Mexican media conglomerate

Grupo Imagen S.A.B. de C.V., commonly known as Imagen, is a Mexican media conglomerate owned by Grupo Vazol. As of 2016, it is the third-largest mass media company in Mexico after Televisa and TV Azteca.

==History==
Grupo Imagen traces its roots to the foundation of XEDA-AM on June 18, 1936. This station was acquired by José Luis Fernández Soto in 1962, and in the same year, Fernández Soto founded "Grupo Imagen Comunicación en Radio", which became the operator of XEDA-AM and XEDA-FM. In 1963, Grupo Imagen doubled in size with the acquisition of Radio Metropolitana and its XELA-AM-FM cluster. With these four stations, Grupo Imagen began to form a wide range of programming. While XEDA-FM remained Imagen's flagship with a talk format and XELA-AM continued with its longtime classical music programming, the other two stations changed programming concepts often. In the 1980s, XELA-FM became XHDL-FM "Dial FM", changing formats to rock as "Radioactivo" in the 1990s.

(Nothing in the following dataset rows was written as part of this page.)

/-- A halted core stays as it is for any number of cycles with no host move in between (40_cycle_driver.md R121, R263, the
spec's decision D27, log 16). FaultedCoreUnderHostMoves says it of runs with host moves. -/
def Obligations.HaltedCoreStaysHalted : Prop :=
  ∀ (n : Nat) (s : State), s.fault.valid = true → core.run n s = .next s

/-! ### State as a whole, 10_state.md and 70_reset_and_hazards.md -/

/-- The state after reset (R41, R290; the zeros are the spec's decision D10; the key flags and the draw count are the
model's choice, logs 2 and 3). -/
def Obligations.ResetStateIsAsTheTableSays : Prop :=
  State.reset.pc.toNat = 0x200 ∧ (∀ x : RegIx, State.reset.reg x = 0) ∧ State.reset.index = 0 ∧ State.reset.sp = 0 ∧
  (∀ k : Fin 16, State.reset.stack[k.val] = 0) ∧ State.reset.dt = 0 ∧ State.reset.st = 0 ∧ State.reset.keys = 0 ∧
  (∀ c, State.reset.fb.lit c = false) ∧ (∀ a, a < 0x50 ∨ 0xA0 ≤ a → State.reset.mem.read a = 0) ∧
  State.reset.fault = { valid := false, cause := .none, pc := 0, info := 0 } ∧ State.reset.draws = 0

/-- The 80 font bytes after reset (20_memory.md R62; all glyphs but 3 are the spec's decision D3). -/
def Obligations.FontBytesAfterReset : Prop :=
  State.reset.mem.readBytes 0x050 80 =
    [0xF0, 0x90, 0x90, 0x90, 0xF0, 0x20, 0x60, 0x20, 0x20, 0x70, 0xF0, 0x10, 0xF0, 0x80, 0xF0, 0xF0, 0x10, 0xF0, 0x10,
     0xF0] ++
    [0x90, 0x90, 0xF0, 0x10, 0x10, 0xF0, 0x80, 0xF0, 0x10, 0xF0, 0xF0, 0x80, 0xF0, 0x90, 0xF0, 0xF0, 0x10, 0x20, 0x40,
     0x40] ++
    [0xF0, 0x90, 0xF0, 0x90, 0xF0, 0xF0, 0x90, 0xF0, 0x10, 0xF0, 0xF0, 0x90, 0xF0, 0x90, 0x90, 0xE0, 0x90, 0xE0, 0x90,
     0xE0] ++
    [0xF0, 0x80, 0x80, 0x80, 0xF0, 0xE0, 0x90, 0x90, 0x90, 0xE0, 0xF0, 0x80, 0xF0, 0x80, 0xF0, 0xF0, 0x80, 0xF0, 0x80,
     0x80]

/-- The reset state meets the invariant. -/
def Obligations.ResetMeetsTheInvariant : Prop := State.reset.Inv

/-- The invariant is kept by every cycle, from every state that meets it (10_state.md R26, R44, 60_exceptions.md R251):
memory stays in canonical form, `pc` stays at most 0x10FE and return addresses at most 0x1000, and the fault register
says truly which condition halted the core. -/
def Obligations.EveryStepKeepsTheInvariant : Prop :=
  ∀ s t : State, s.Inv → step s = .next t → t.Inv

/-- Every host move keeps the invariant (10_state.md R40). -/
def Obligations.EveryHostMoveKeepsTheInvariant : Prop :=
  ∀ (s t : State) (m : HostMove), s.Inv → s.apply m = .next t → t.Inv

/-- What each host move touches (R40, the spec's decision D20): the loader one byte, the keypad only the flags, the read
ports nothing; reset puts everything at its reset value but the key flags (R290) and the draw count (log 18). -/
def Obligations.HostMovesTouchOnlyTheirPart : Prop :=
  ∀ s : State,
    (∀ a v, ∃ t, s.apply (.load a v) = .next t ∧ t = { s with mem := t.mem } ∧
      ∀ b, t.mem.read b = if b = a.toNat then v else s.mem.read b) ∧
    (∀ k, s.apply (.keys k) = .next { s with keys := k }) ∧
    (∀ c, s.apply (.readCell c) = .next s) ∧ s.apply .readFault = .next s ∧
    s.apply .reset = .next { State.reset with keys := s.keys, draws := s.draws }

/-- The loader's image (20_memory.md R76, R79, the spec's decision D20): the `k`-th byte goes to 0x200 + `k`, and every
other byte and everything else is as before. -/
def Obligations.LoaderPlacesTheImage : Prop :=
  ∀ (s : State) (image : List Byte), image.length ≤ 3584 →
    (∀ k (h : k < image.length), (s.loadImage image).mem.read (0x200 + k) = image[k]) ∧
    (∀ a, a < 0x200 ∨ 0x200 + image.length ≤ a → (s.loadImage image).mem.read a = s.mem.read a) ∧
    s.loadImage image = { s with mem := (s.loadImage image).mem }

/-- The core run from reset with no image and no host move (log 16; 70_reset_and_hazards.md R293): 1792 cycles of clear-display,
each changing only `pc`, then a fetch fault at 0x1000. That fresh memory is zero is the spec's decision D10, that 0x0000
is clear-display its decision D2. -/
def Obligations.EmptyMemoryClearsThenFaults : Prop :=
  (∀ n, n ≤ 1792 → core.run n State.reset = .next { State.reset with pc := BitVec.ofNat 16 (0x200 + 2 * n) }) ∧
  ∀ n, 1792 < n → core.run n State.reset =
    .next { State.reset with pc := 0x1000, fault := { valid := true, cause := .fetchOutOfRange, pc := 0x1000,
                                                      info := 0x1000 } }

/-- The writers of every piece of state among the handlers (R22, R23, R25, R43): an instruction writes nothing that its
rule does not list, and only a raise writes the fault register (R35). -/
def Obligations.HandlersWriteOnlyWhatTheirRuleLists : Prop :=
  ∀ (i : Instr) (s t : State), s.fault.valid = false → exec i s = .next t →
    (∀ z : RegIx, t.reg z ≠ s.reg z → mayWrite z i) ∧
    (t.index ≠ s.index → (∃ nnn, i = .ldINnn nnn) ∨ (∃ x, i = .addIVx x) ∨ ∃ x, i = .ldFVx x) ∧
    (t.stack ≠ s.stack → ∃ nnn, i = .callNnn nnn) ∧
    (t.sp ≠ s.sp → i = .ret ∨ ∃ nnn, i = .callNnn nnn) ∧
    (t.dt ≠ s.dt → ∃ x, i = .ldDtVx x) ∧ (t.st ≠ s.st → ∃ x, i = .ldStVx x) ∧
    (t.fb ≠ s.fb → i = .cls ∨ ∃ x y n, i = .drwVxVyN x y n) ∧
    ((∃ a, t.mem.read a ≠ s.mem.read a) → (∃ x, i = .ldBVx x) ∨ ∃ x, i = .ldMemVx x) ∧
    t.keys = s.keys ∧ (t.draws ≠ s.draws → ∃ x kk, i = .rndVxKk x kk) ∧
    (t.fault.valid = false → t.fault = s.fault) ∧
    (t.fault.valid = false → t.pc ≠ s.pc → mayWritePc i) ∧
    (t.fault.valid = true → t = { s with pc := s.pc - 2, fault := t.fault })

/-- No instruction reads the sound timer (R30): two states that differ only in it step to states that differ at most in
it. -/
def Obligations.SoundTimerIsNeverRead : Prop :=
  ∀ (s t : State) (v : Byte), step s = .next t → ∃ w, step { s with st := v } = .next { t with st := w }

/-- Popped and unused stack slots are never read (R28, the spec's decision D28): two states whose slots below `sp` agree
step to states that differ at most in slots at or above the new `sp`. -/
def Obligations.UnusedStackSlotsAreNeverRead : Prop :=
  ∀ (s t : State) (other : Vector Word 16), (∀ k : Fin 16, k.val < s.sp.val → other[k.val] = s.stack[k.val]) →
    step s = .next t →
    ∃ after : Vector Word 16, step { s with stack := other } = .next { t with stack := after } ∧
      ∀ k : Fin 16, k.val < t.sp.val → after[k.val] = t.stack[k.val]

/-- The key flags are read by the two key skips and wait-for-key only (R31): under any other instruction a cycle does
the same whatever the flags are. No cycle writes them, under these three or any other. -/
def Obligations.KeysAreReadByThreeInstructionsOnly : Prop :=
  (∀ (s t : State) (k : BitVec 16),
    (∀ x, decodeWord s.fetchWord ≠ .skpVx x ∧ decodeWord s.fetchWord ≠ .sknpVx x ∧ decodeWord s.fetchWord ≠ .ldVxK x) →
    step s = .next t → step { s with keys := k } = .next { t with keys := k }) ∧
  ∀ s t : State, step s = .next t → t.keys = s.keys
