theorem decodeWord_ldBVx (x : RegIx) : decodeWord (withByte 0xF x 0x33) = .ldBVx x := Laws.RoundTrip.ldBVx x rfl

theorem decodeWord_ldMemVx (x : Fin 16) : decodeWord (withByte 0xF x 0x55) = .ldMemVx x :=
  Laws.RoundTrip.ldMemVx x rfl

theorem decodeWord_ldVxMem (x : Fin 16) : decodeWord (withByte 0xF x 0x65) = .ldVxMem x :=
  Laws.RoundTrip.ldVxMem x rfl

/-- The two low nibbles of a word as one byte. -/
theorem decodeWord_nibbles {f a b : Nat} {x : RegIx} {kk : Byte} {i : Instr} (hi : decodeWord (withByte f x kk) = i)
    (h : 0x10 * a + b = kk.toNat) : decodeWord (nibbles f x a b) = i := by
  rw [← hi, nibbles, withByte, ← h, Nat.add_assoc]

/-- Settles O2: pattern by pattern, a row of the opcode map at a time. -/
theorem everyPatternDecodesToItsInstruction : Obligations.EveryPatternDecodesToItsInstruction := by
  intro x y n g h kk nnn
  refine ⟨⟨decodeWord_cls g h, decodeWord_ret g h, decodeWord_jpNnn nnn, decodeWord_callNnn nnn,
      decodeWord_seVxKk x kk, decodeWord_sneVxKk x kk, decodeWord_seVxVy x y g, decodeWord_ldVxKk x kk,
      decodeWord_addVxKk x kk⟩,
    ⟨decodeWord_ldVxVy x y, decodeWord_orVxVy x y, decodeWord_andVxVy x y, decodeWord_xorVxVy x y,
      decodeWord_addVxVy x y, decodeWord_subVxVy x y, decodeWord_shrVx x g, decodeWord_subnVxVy x y,
      decodeWord_shlVx x g⟩,
    ⟨decodeWord_sneVxVy x y g, decodeWord_ldINnn nnn, decodeWord_jpV0Nnn nnn, decodeWord_rndVxKk x kk,
      decodeWord_drwVxVyN x y n, decodeWord_skpVx x g, decodeWord_sknpVx x g⟩, ?_⟩
  exact ⟨decodeWord_nibbles (decodeWord_ldVxDt x) rfl, decodeWord_nibbles (decodeWord_ldVxK x) rfl,
    decodeWord_nibbles (decodeWord_ldDtVx x) rfl, decodeWord_nibbles (decodeWord_ldStVx x) rfl,
    decodeWord_nibbles (decodeWord_addIVx x) rfl, decodeWord_nibbles (decodeWord_ldFVx x) rfl,
    decodeWord_nibbles (decodeWord_ldBVx x) rfl, decodeWord_nibbles (decodeWord_ldMemVx x) rfl,
    decodeWord_nibbles (decodeWord_ldVxMem x) rfl⟩

/-- Settles O1: eight closed words, run through the decoder. -/
theorem writtenOutWordsDecode : Obligations.WrittenOutWordsDecode := by
  unfold Obligations.WrittenOutWordsDecode
  decide

/-! ### The rows and the dispatch, R94 to R101 -/

/-- What a row's mask and value say of a word's family and key. -/
theorem fields_of_selects {op : Word} {r : OpRow} (hr : r ∈ opcodeTable) (h : op &&& r.mask = r.value) :
    fieldF op = r.value.toNat / 4096 ∧ (r.mask = 0xF00F → key4 op = r.value.toNat % 4096) ∧
      (r.mask = 0xF0FF → key8 op = r.value.toNat % 4096) := by
  have hmask : ∀ r ∈ opcodeTable, r.mask = 0xF000 ∨ r.mask = 0xF00F ∨ r.mask = 0xF0FF := by decide
  have h4 := key4_lt op
  have h8 := key8_lt op
  rcases hmask r hr with hm | hm | hm <;> rw [hm] at h ⊢
  · rw [and_F000_eq_iff] at h
    exact ⟨by omega, fun hk => absurd hk (by decide), fun hk => absurd hk (by decide)⟩
  · rw [and_F00F_eq_iff] at h
    exact ⟨by omega, fun _ => by omega, fun hk => absurd hk (by decide)⟩
  · rw [and_F0FF_eq_iff] at h
    exact ⟨by omega, fun hk => absurd hk (by decide), fun _ => by omega⟩
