-- ==== Sys2Proof/Machine/State.lean ====
section
/-! DEFINITION. The state: the framer's two states, the caller's two byte sequences, the inputs of the other agents,
and the record of what crossed the two ports (10_state.md). -/

namespace Sys2Proof.Machine

/-- The framer's two states (10_state.md R31). -/
inductive Framer where
  /-- no call; carries nothing (10_state.md R20) -/
  | idle
  /-- between the invocation of the bus transaction and its outcome (10_state.md R24) -/
  | inFlight (cmd : Instr)
  deriving DecidableEq, Repr

/-- A command as the upstream port carries it, `RdCmd(address, buffer)` or `WrCmd(address, data)` (10_state.md R29):
the caller lends its buffer or its data with the call. -/
inductive Call where
  | read (address : Address) (buffer : List Byte)
  | write (address : Address) (data : List Byte)
  deriving DecidableEq, Repr

/-- What reaches the block from outside, between two steps. -/
inductive Event where
  /-- the caller presents a command (10_state.md R29, R31) -/
  | present (c : Call)
  /-- the outcome of the transaction in flight arrives (10_state.md R31) -/
  | complete (o : BusOutcome)
  /-- the environment cancels the call in flight (60_exceptions.md R153) -/
  | cancel
  /-- a reset arrives (70_reset_and_hazards.md R171) -/
  | reset
  /-- the caller writes its read buffer (70_reset_and_hazards.md R182) -/
  | setBuffer (bytes : List Byte)
  /-- the caller reads its read buffer (70_reset_and_hazards.md R182) -/
  | readBuffer
  /-- the caller changes its write data (70_reset_and_hazards.md R182) -/
  | setData (bytes : List Byte)
  deriving DecidableEq, Repr

/-- What the bus device does when a transaction is invoked (20_memory.md R50): it answers before anything else
happens, or it answers later, by a `complete` event, or never (70_reset_and_hazards.md R184). -/
inductive Answer where
  | atOnce (o : BusOutcome)
  | later
  deriving DecidableEq, Repr

/-- How a call ended at the upstream port (60_exceptions.md R149, R153). -/
inductive Ending where
  /-- one result was delivered -/
  | delivered (r : Result)
  /-- the call was cancelled, or a reset took it: nothing was delivered -/
  | abandoned
  deriving DecidableEq, Repr

/-- The machine's state. `framer` is the block's own (10_state.md R20, R24); the other fields stand for what is on
the far side of its two ports. INVENTORY.md, under State, gives the rule of each. -/
structure State where
  /-- the framer (10_state.md R31) -/
  framer : Framer
  /-- the caller's read buffer, as last lent or written (10_state.md R23) -/
  buffer : List Byte
  /-- the caller's write data, as last lent or written (10_state.md R23) -/
  data : List Byte
  /-- what the caller and the environment will do, first to come first (log entry 4) -/
  inputs : List Event
  /-- what the bus device will do at the coming transactions, in order; past the end it answers later (log entry 3) -/
  answers : List Answer
  /-- every segment list handed to the bus device, oldest first (10_state.md R30; log entry 6) -/
  log : List (List Segment)
  /-- how each call ended, oldest first (10_state.md R29; log entry 6) -/
  ended : List Ending
  /-- how many free values have been drawn: the model's own field (log entry 2) -/
  draws : Nat
  deriving DecidableEq, Repr

/-- Why a step stops with a fault. -/
inductive Fault where
  /-- Raised by `complete` and by a call the bus device answers at once, when it reports a read of L bytes a success
  with another number of bytes. The bus device's contract excludes it (20_memory.md R48, R50). Safe: the model stops. -/
  | busContractBroken
  deriving DecidableEq, Repr

/-- Why a step is refused. -/
inductive Refusal where
  /-- Raised by `exec` for an instruction with no meaning yet. Safe. -/
  | notModelled (mnemonic : String)
  /-- Raised by `present` while a call is in flight (70_reset_and_hazards.md R176). Safe: the spec gives it no step. -/
  | callInFlight
  /-- Raised by the events `complete` and `cancel` when the framer is Idle: no step exists (10_state.md R31). Safe. -/
  | noCallInFlight
  /-- Raised when the caller touches the lent buffer or data while the call is in flight: outside what a model gives
  meaning to (70_reset_and_hazards.md R182). Safe. -/
  | operandInUse
  deriving DecidableEq, Repr

/-- The machine right after reset (10_state.md R33, 70_reset_and_hazards.md R170): Idle, nothing held, nothing
remembered. The caller's sequences and the model's own field are log entries 5 and 2. -/
def State.reset : State where
  framer := .idle
  buffer := []
  data := []
  inputs := []
  answers := []
  log := []
  ended := []
  draws := 0

/-- What an operation of the machine answers. -/
abbrev Step := Host.Outcome State Fault Refusal

end Sys2Proof.Machine
end

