-- ==== Sys2Proof/Machine/Operands.lean ====
section
/-! DEFINITION. The operands of a call: what the caller lends with it, and which of its sequences a call holds. -/

namespace Sys2Proof.Machine

/-- The command of a call as the upstream port carries it: L is the length of the buffer (10_state.md R23, R31). -/
def commandOfCall : Call → Instr
  | .read a buffer => .readFrame a buffer.length
  | .write a data => .writeFrame a data

/-- The caller lends its buffer, or its data, with the call (10_state.md R23, R29). -/
def lend (c : Call) (s : State) : State :=
  match c with
  | .read _ buffer => { s with buffer := buffer }
  | .write _ data => { s with data := data }

/-- A call of the command whose read buffer holds zeros: what a table word with no payload bits stands for
(log entry 8). -/
def callOfCommand : Instr → Call
  | .readFrame a n => .read a (List.replicate n 0)
  | .writeFrame a data => .write a data

/-- Is the caller's read buffer lent to the call in flight (70_reset_and_hazards.md R182)? -/
def bufferInUse (s : State) : Bool :=
  match s.framer with
  | .inFlight (.readFrame _ _) => true
  | .inFlight (.writeFrame _ _) => false
  | .idle => false

/-- Is the caller's data lent to the call in flight (70_reset_and_hazards.md R182)? -/
def dataInUse (s : State) : Bool :=
  match s.framer with
  | .inFlight (.readFrame _ _) => false
  | .inFlight (.writeFrame _ _) => true
  | .idle => false

/-- `any(n)`: `n` bytes the model does not constrain (00_scope.md R10). -/
def anyBytes (draw n : Nat) : List Byte := (List.range n).map (Config.anyByte draw)

end Sys2Proof.Machine
end

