/-- 10_state.md section 1 (no call can observe anything about an earlier call): putting any older history before what
the two ports have seen changes nothing in a run of any length but that the history stands before its record (which is
the model's own, log entry 6). That the bytes of `any(L)` after a failure are the same in both runs is the model's (log
entry 2: both draw the same), and no claim of the spec. -/
def Obligations.NoCallObservesAnEarlierOne : Prop :=
  ∀ (oldLog : List (List Segment)) (oldEnded : List Ending) (k : Nat) (s : State),
    run k (withPast oldLog oldEnded s) = mapNext (withPast oldLog oldEnded) (run k s)

/-- 40_read_frame.md and 41_write_frame.md (independence from earlier calls, which the spec derives): the transaction a
command issues is the same from any two states in which it runs. -/
def Obligations.TransactionDependsOnTheCommandOnly : Prop :=
  ∀ (i : Instr) (s s' t t' : State), exec i s = .next t → exec i s' = .next t' →
    t.log.drop s.log.length = t'.log.drop s'.log.length

/-- 60_exceptions.md sections 1 and 3 (what a failure records: nothing): after any ending, by an outcome, a cancel or a
reset, the framer is in the one state Idle, from which the next call runs as from any other Idle state. -/
def Obligations.AfterAnyEndingTheNextCallRuns : Prop :=
  ∀ (s t : State) (o : BusOutcome), (complete o s = .next t ∨ cancel s = .next t ∨ t = resetFramer s) →
    t.framer = .idle ∧
    ∀ i, busKeepsContract i t = true → ∃ u, exec i t = .next u ∧ u.log = t.log ++ [encode i]
end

The 1990s also saw the sale of XEDA-AM, then carrying rock music, to Radio S.A., which changed the format to talk. That same year also saw an alliance between MVS Radio and Imagen to operate their Mexico City stations: the group brought together Imagen's XELA-AM, XEDA-FM and XHDL-FM with MVS's XHMVS-FM 102.5 and XHMRD-FM 104.9. When this partnership ended in 2001, Imagen relaunched XEDA with a new news team. In 2002, Imagen dropped XELA's longtime classical format and flipped the station to sports as XEITE-AM (promptly selling it in August of that year), and 2004 saw Imagen drop XHDL's music format for the all-news "Reporte 98.5".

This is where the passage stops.